Ну, скажите, кому из начальства, сколько-нибудь ценящего удобное мягкое кресло и наличие в нем собственной задницы, придет на ум выделять силы и средства для поиска среди двухсот с лишним миллионов советских граждан нескольких десятков – а может быть, и просто нескольких – лиц, живущих непозволительно долго? Тем более что такая продолжительность жизни (а имелось в виду: сто пятьдесят и более лет) противоречит данным науки. Следовательно, тот, кто утверждает, что такое может быть, на самом-то деле делает что? Совершенно верно: льет воду на мельницу антинаучного мракобесия. И, прекрасно понимая это, старички – очень молодые и бодрые – почти не скрываются…

Влияние их было колоссальным. Вебер точно знал, что именно они стоят за разгромом генетики, кибернетики и неразумного марровского языкознания. Их небольшие аккуратные следы появлялись то в Институте экспериментальной медицины, то на ядерных полигонах. Кто-то из них курировал создание небольшой колонии людей-волков в Тамбовской области и неадекватно засекреченные программы переселений на Дальний Восток, в Среднюю Азию, Казахстан, при которых бесследно исчезали иной раз до десяти процентов переселенцев. На их совести были преждевременные смерти Королева, Харузина, Гагарина, Иоффе; за мальчиком-феноменом Юрой Глызиным в течение двух лет шла настоящая охота, и в конце концов его убило сорвавшейся книжной полкой. Максим Адрианович видел, как чьи-то умелые руки аккуратно перекрывают дороги, ведущие в будущее, – причем делают это неторопливо и уверенно; так зрячий обкрадывал бы слепых…

Вначале ему доносили о феноменальных прогностиках, будто бы полуидиотах, собранных в каком-то черноморском санатории и работающих на «старичков» с результатами, близкими к стопроцентным. Но потом кто-то из его аналитиков предположил, что немецкий «вергангенхейтаусзугер» вполне можно как бы вывернуть наизнанку и использовать не для имеющих сомнительную пользу пошарок в далеком прошлом, а для очень практичных разведок в близком будущем…

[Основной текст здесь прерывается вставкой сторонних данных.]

theorem State.flushLines_keeps {K : Kept} (hm : K.stored = none) {s a1} (h : keeps K s) :
    keeps K (State.flushLines s a1) := by
  induction a1 generalizing s with
  | nil =>
    first | rw [State.flushLines] | unfold State.flushLines
    repeat' first
      | with_reducible assumption
      | with_reducible apply State.accEnd_keeps hm
      | with_reducible apply State.flushMerge_keeps hm
      | with_reducible apply keeps_ite
      | split
  | cons y t ih =>
    first | rw [State.flushLines] | unfold State.flushLines
    repeat' first
      | with_reducible assumption
      | with_reducible apply ih
      | with_reducible apply State.accEnd_keeps hm
      | with_reducible apply State.flushMerge_keeps hm
      | with_reducible apply keeps_ite
      | split

theorem State.beginRevoke_keeps {K : Kept} {s a1 a2} (h : keeps K s) :
    keeps K (State.beginRevoke s a1 a2) := by
  unfold State.beginRevoke
  repeat' first
    | with_reducible assumption
    | (intro x; first | (refine keeps_cut K x ?_ ?_; rotate_left; intro hx; (try clear_value x); rotate_right; unfold x) | clear_value x | skip)
    | lift_lets
    | with_reducible apply State.enterClose_keeps
    | with_reducible apply State.setExt_keeps
    | with_reducible apply keeps_ite
    | split

theorem State.revoke_keeps {K : Kept} {s} (h : keeps K s) :
    keeps K (State.revoke s) := by
  unfold State.revoke
  repeat' first
    | with_reducible assumption
    | (intro x; first | (refine keeps_cut K x ?_ ?_; rotate_left; intro hx; (try clear_value x); rotate_right; unfold x) | clear_value x | skip)
    | lift_lets
    | with_reducible apply State.beginRevoke_keeps
    | with_reducible apply State.extDone_keeps
    | with_reducible apply keeps_ite
    | split
    | simp only [keeps_upd_eq]
    | dsimp only

theorem State.moorAccept_keeps {K : Kept} {s a1 a2 a3 a4} (h : keeps K s) :
    keeps K (State.moorAccept s a1 a2 a3 a4) := by
  unfold State.moorAccept
  repeat' first
    | with_reducible assumption
    | (intro x; first | (refine keeps_cut K x ?_ ?_; rotate_left; intro hx; (try clear_value x); rotate_right; unfold x) | clear_value x | skip)
    | lift_lets
    | with_reducible apply State.moorFrames_keeps
    | with_reducible apply State.extDone_keeps
    | with_reducible apply State.setExt_keeps
    | with_reducible apply State.setOv_keeps

theorem State.probeAnswer_keeps {K : Kept} {s a1 a2 a3} (h : keeps K s) :
    keeps K (State.probeAnswer s a1 a2 a3) := by
  unfold State.probeAnswer
  repeat' first
    | with_reducible assumption
    | (intro x; first | (refine keeps_cut K x ?_ ?_; rotate_left; intro hx; (try clear_value x); rotate_right; unfold x) | clear_value x | skip)
    | lift_lets
    | with_reducible apply State.moorAccept_keeps
    | with_reducible apply State.extDone_keeps
    | with_reducible apply keeps_ite
    | split
    | dsimp only
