theorem State.adopt_keeps {K : Kept} (hm : K.stored = none) {s a1 a2} (h : keeps K s) :
    keeps K (State.adopt s a1 a2) := by
  unfold State.adopt
  repeat' first
    | with_reducible assumption
    | (intro x; first | (refine keeps_cut K x ?_ ?_; rotate_left; intro hx; (try clear_value x); rotate_right; unfold x) | clear_value x | skip)
    | lift_lets
    | with_reducible apply State.reissue_keeps hm
    | with_reducible apply State.takeRole_keeps
    | with_reducible apply State.setSlc_keeps
    | with_reducible apply keeps_ite
    | split
    | dsimp only

theorem State.unitTested_keeps {K : Kept} (hm : K.stored = none) {s a1 a2 a3} (h : keeps K s) :
    keeps K (State.unitTested s a1 a2 a3) := by
  unfold State.unitTested
  repeat' first
    | with_reducible assumption
    | (intro x; first | (refine keeps_cut K x ?_ ?_; rotate_left; intro hx; (try clear_value x); rotate_right; unfold x) | clear_value x | skip)
    | lift_lets
    | with_reducible apply State.adopt_keeps hm
    | with_reducible apply State.setUnit_keeps
    | with_reducible apply State.event_keeps
    | with_reducible apply keeps_ite
    | split

theorem State.selftestDone_keeps {K : Kept} (hm : K.stored = none) {s a1 a2 a3} (h : keeps K s) :
    keeps K (State.selftestDone s a1 a2 a3) := by
  unfold State.selftestDone
  repeat' first
    | with_reducible assumption
    | with_reducible apply State.unitTested_keeps hm
    | with_reducible apply State.setKeeper_keeps
    | with_reducible apply State.setUnitSt_keeps
    | with_reducible apply State.event_keeps
    | with_reducible apply keeps_ite
    | split

theorem State.routerFence_keeps {K : Kept} (hm : K.stored = none) {s a1 a2 a3} (h : keeps K s) :
    keeps K (State.routerFence s a1 a2 a3) := by
  unfold State.routerFence
  repeat' first
    | with_reducible assumption
    | with_reducible apply State.unitFence_keeps hm
    | with_reducible apply State.portDark_keeps hm
    | with_reducible apply State.pairDark_keeps
    | with_reducible apply State.fenceHbm_keeps
    | with_reducible apply keeps_ite
    | split

theorem State.routerFailed_keeps {K : Kept} (hm : K.stored = none) {s a1 a2 a3 a4} (h : keeps K s) :
    keeps K (State.routerFailed s a1 a2 a3 a4) := by
  unfold State.routerFailed
  repeat' first
    | with_reducible assumption
    | (intro x; first | (refine keeps_cut K x ?_ ?_; rotate_left; intro hx; (try clear_value x); rotate_right; unfold x) | clear_value x | skip)
    | lift_lets
    | with_reducible apply State.routerFence_keeps hm
    | with_reducible apply keeps_ite
    | split
    | simp only [keeps_upd_eq]
    | dsimp only

theorem State.cmdSwap_keeps {K : Kept} {s a1 a2 a3} (h : keeps K s) :
    keeps K (State.cmdSwap s a1 a2 a3) := by
  unfold State.cmdSwap
  repeat' first
    | with_reducible assumption
    | (intro x; first | (refine keeps_cut K x ?_ ?_; rotate_left; intro hx; (try clear_value x); rotate_right; unfold x) | clear_value x | skip)
    | lift_lets
    | with_reducible apply State.beginQuiesce_keeps
    | with_reducible apply State.unitResult_keeps
    | with_reducible apply keeps_ite
    | split
    | dsimp only
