theorem State.takeSlot_keeps {K : Kept} (hm : K.stored = none) {s a1 a2 a3 a4 a5} (h : keeps K s) :
    keeps K (State.takeSlot s a1 a2 a3 a4 a5) := by
  unfold State.takeSlot
  repeat' first
    | with_reducible assumption
    | (intro x; first | (refine keeps_cut K x ?_ ?_; rotate_left; intro hx; (try clear_value x); rotate_right; unfold x) | clear_value x | skip)
    | lift_lets
    | with_reducible apply State.messageIn_keeps hm
    | with_reducible apply State.setLport_keeps
    | with_reducible apply keeps_ite
    | split
    | dsimp only

theorem State.askNak_keeps {K : Kept} {s a1 a2} (h : keeps K s) :
    keeps K (State.askNak s a1 a2) := by
  unfold State.askNak
  repeat' first
    | with_reducible assumption
    | (intro x; first | (refine keeps_cut K x ?_ ?_; rotate_left; intro hx; (try clear_value x); rotate_right; unfold x) | clear_value x | skip)
    | lift_lets
    | with_reducible apply State.setLport_keeps
    | with_reducible apply keeps_ite
    | split
    | dsimp only

theorem State.takeBeacon_keeps {K : Kept} {s a1 a2 a3 a4} (h : keeps K s) :
    keeps K (State.takeBeacon s a1 a2 a3 a4) := by
  unfold State.takeBeacon
  repeat' first
    | with_reducible assumption
    | (intro x; first | (refine keeps_cut K x ?_ ?_; rotate_left; intro hx; (try clear_value x); rotate_right; unfold x) | clear_value x | skip)
    | lift_lets
    | with_reducible apply State.startRetrain_keeps
    | with_reducible apply State.setLport_keeps
    | with_reducible apply State.bump_keeps
    | with_reducible apply keeps_ite
    | split

theorem State.takeControl_keeps {K : Kept} {s a1 a2 a3} (h : keeps K s) :
    keeps K (State.takeControl s a1 a2 a3) := by
  unfold State.takeControl
  repeat' first
    | with_reducible assumption
    | (intro x; first | (refine keeps_cut K x ?_ ?_; rotate_left; intro hx; (try clear_value x); rotate_right; unfold x) | clear_value x | skip)
    | lift_lets
    | with_reducible apply State.takeBeacon_keeps
    | with_reducible apply State.takeNak_keeps
    | with_reducible apply State.startRetrain_keeps
    | with_reducible apply State.setLport_keeps
    | with_reducible apply keeps_ite
    | with_reducible apply keeps_foldl
    | with_reducible apply keeps_foldl_fst
    | with_reducible apply keeps_foldl_snd
    | split

theorem State.deliverFlit_keeps {K : Kept} (hm : K.stored = none) {s a1 a2 a3 a4} (h : keeps K s) :
    keeps K (State.deliverFlit s a1 a2 a3 a4).2 := by
  unfold State.deliverFlit
  repeat' first
    | with_reducible assumption
    | (intro x; first | (refine keeps_cut K x ?_ ?_; rotate_left; intro hx; (try clear_value x); rotate_right; unfold x) | (refine keeps_cut K x.2 ?_ ?_; rotate_left; intro hx; (try clear_value x); rotate_right; unfold x) | clear_value x | skip)
    | lift_lets
    | with_reducible apply State.takeControl_keeps
    | with_reducible apply State.askNak_keeps
    | with_reducible apply State.takeSlot_keeps hm
    | with_reducible apply State.startRetrain_keeps
    | with_reducible apply State.setLport_keeps
    | with_reducible apply State.bump_keeps
    | with_reducible apply keeps_ite
    | with_reducible apply keeps_ite_snd
    | with_reducible apply keeps_foldl
    | with_reducible apply keeps_foldl_fst
    | with_reducible apply keeps_foldl_snd
    | split
    | dsimp only
    | (refine keeps_of_snd (by with_reducible assumption) ?_)
    | (refine keeps_of_fst (by with_reducible assumption) ?_)
    | dsimp only

theorem State.countRx_keeps {K : Kept} {s a1 a2} (h : keeps K s) :
    keeps K (State.countRx s a1 a2) := by
  unfold State.countRx
  repeat' first
    | with_reducible assumption
    | (intro x; first | (refine keeps_cut K x ?_ ?_; rotate_left; intro hx; (try clear_value x); rotate_right; unfold x) | clear_value x | skip)
    | lift_lets
    | with_reducible apply State.setLport_keeps
    | with_reducible apply keeps_ite
    | split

Все встало на свои места. Чуть расширив сферу своих интересов, Вебер узнал о советских «Красном Янусе» и «Изделии-44», американском «Проекте «Дакота»«, немецком VAZ, французском RUMM – и двух десятках других, менее масштабных и авантажных… Более того, повседневная жизнь просто пестрела всяческими перемещениями в прошлое и будущее, совершаемыми обычными людьми – как от сильной радости или сильного испуга, так и под действием алкоголя или наркотиков. Что интересно: все эти «бытовые» перемещения никогда не имели ни малейших последствий, а научные проекты с какой-то фатальной неизбежностью стремительно дискредитировались и засыхали, погибали – почти без следа…

И все же Вебера не покидало ощущение, что «машина времени» где-то рядом, за углом: существует и действует.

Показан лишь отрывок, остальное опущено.